Bitmasking for Optional Segments

Optional segments introduce additional complexity, as they can be present or absent in the URL. While walking the tree, we need to track which optional segments were skipped (i.e. we need an array of booleans).

Every time we push onto the stack, we need to store the "state at which to pick up from" including which optional segments were skipped. But we don't want to have to [...copy] an array of booleans every time we push onto the stack as it would create many short-lived allocations.

To avoid this overhead, we use bitmasking to represent skipped optional segments.

For example, consider a route with two optional segments: /{-$users}/{-$id}. We can represent the presence of these segments with a bitmask:

00: no segments skipped
01: only {-$users} skipped
10: only {-$id} skipped
11: both segments skipped

To write to the bitmask, we use bitwise operators:

const next = skipped | (1 << depth) // mark segment at 'depth' as skipped

const next = skipped | (1 << depth) // mark segment at 'depth' as skipped

And to read from the bitmask:

if (skipped & (1 << depth)) // segment at 'depth' was skipped

if (skipped & (1 << depth)) // segment at 'depth' was skipped

The downside is that this limits us to 32 segments, because in JavaScript bitwise operations cast a number into a 32-bit integer. Optional segments beyond that point will never be considered skipped. We could switch to a BigInt if needed, but for now, this feels reasonable.

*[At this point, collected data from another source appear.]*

-- ==== Sys2Proof/Tests/Slice0.lean ====
section
/-! SUPPORT. Tests: the ill-formed commands that WellFormed refuses, and for every statement of Certificates/Slice0/Obligations.lean
that has hypotheses a concrete state and operands that meet all of them together, for each of its clauses. Where a hypothesis names the
result of a cryptographic function that the model leaves free (Config), the theorem takes that result as a hypothesis. -/

namespace Sys2Proof.Tests

open Sys2Proof Sys2Proof.Machine

-- One theorem at a time: the kernel evaluations need much stack, and each thread would take its own.
set_option Elab.async false
set_option linter.unusedVariables false

/-! ### Ill-formed commands -/

/-- Each of these commands breaks one check of WellFormed. -/
theorem test_ill_formed_1_are_refused : [((.registerWrite .keeper 0x110000 default) : Instr),
  (.registerWrite (.page 4097) 0 default), (.registerWrite (.page 0) 65536 default), (.rcRegisterRead .keeper 0x110000),
  (.rcRegisterRead (.page 4097) 0), (.rcRegisterRead (.page 0) 65536), (.lowWordReadLatch .keeper 0x110000),
  (.lowWordReadLatch (.page 4097) 0), (.lowWordReadLatch (.page 0) 65536), (.lowWordWriteHold .keeper 0x110000 default),
  (.lowWordWriteHold (.page 4097) 0 default), (.lowWordWriteHold (.page 0) 65536 default),
  (.hpTlpReceive { (default : Tlp) with func := 4097 }), (.hpTlpReceive { (default : Tlp) with kind := .memRead 65536 1 }),
  (.hpTlpReceive { (default : Tlp) with kind := .memRead 0 513 }),
  (.hpTlpReceive { (default : Tlp) with kind := .memWrite 65536 [0] }),
  (.hpTlpReceive { (default : Tlp) with kind := .memWrite 0 (List.replicate 513 0#8) }),
  (.hpTlpReceive { (default : Tlp) with kind := .cfgRead 4096 }),
  (.hpTlpReceive { (default : Tlp) with kind := .cfgWrite 4096 0#32 }),
  (.hpTlpReceive { (default : Tlp) with kind := .completion 0 default (List.replicate 4097 0#8) })].all (fun c => !Instr.wf c) = true := by
    decide +kernel

/-- Each of these commands breaks one check of WellFormed. -/
theorem test_ill_formed_2_are_refused : [((.hpFlr 4097) : Instr), (.hpFlrDone 4097),
  (.cpReqReceive { (default : CpReq) with hall := 4096 }), (.mpResponse 16 0 false default []),
  (.mpResponse 0 0 false default (List.replicate 129 0#8)), (.linkFrameReceive 64 default default ⟨true, List.replicate 32 0#8⟩),
  (.linkFrameReceive 0 default default ⟨true, List.replicate 31 0#8⟩),
  (.linkFrameReceive 0 default default ⟨true, List.replicate 33 0#8⟩), (.frameRelease 512), (.laneUpFall 64), (.laneUpRise 64),
  (.s1SelfWake 4), (.extFaultRise 8), (.keyLookup { (default : Lookup) with unit := 4096 }),
  (.keyLookup { (default : Lookup) with hall := 4096 }), (.keyRegisterDrop 4096), (.transition default (List.replicate 1369 0#8)),
  (.rollbackCommit default (List.replicate 1369 0#8)), (.debugCert default (List.replicate 1369 0#8)),
  (.consent default (List.replicate 1369 0#8))].all (fun c => !Instr.wf c) = true := by decide +kernel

Reusing Typed Arrays for Segment Parsing

When building the segment trie, we need to parse each route (e.g., /users/$userId/{-$maybe}) into its constituent segments (e.g. static:users, dynamic:userId, optional:maybe). Doing this is basically running the same parsing algorithms hundreds of times, every time extracting the same structured data (i.e. segment type, value, prefix, suffix, where the next segment starts, etc).

Instead of re-creating a new object every time, we can reuse the same object across all parsing operations to avoid allocations in the hot path.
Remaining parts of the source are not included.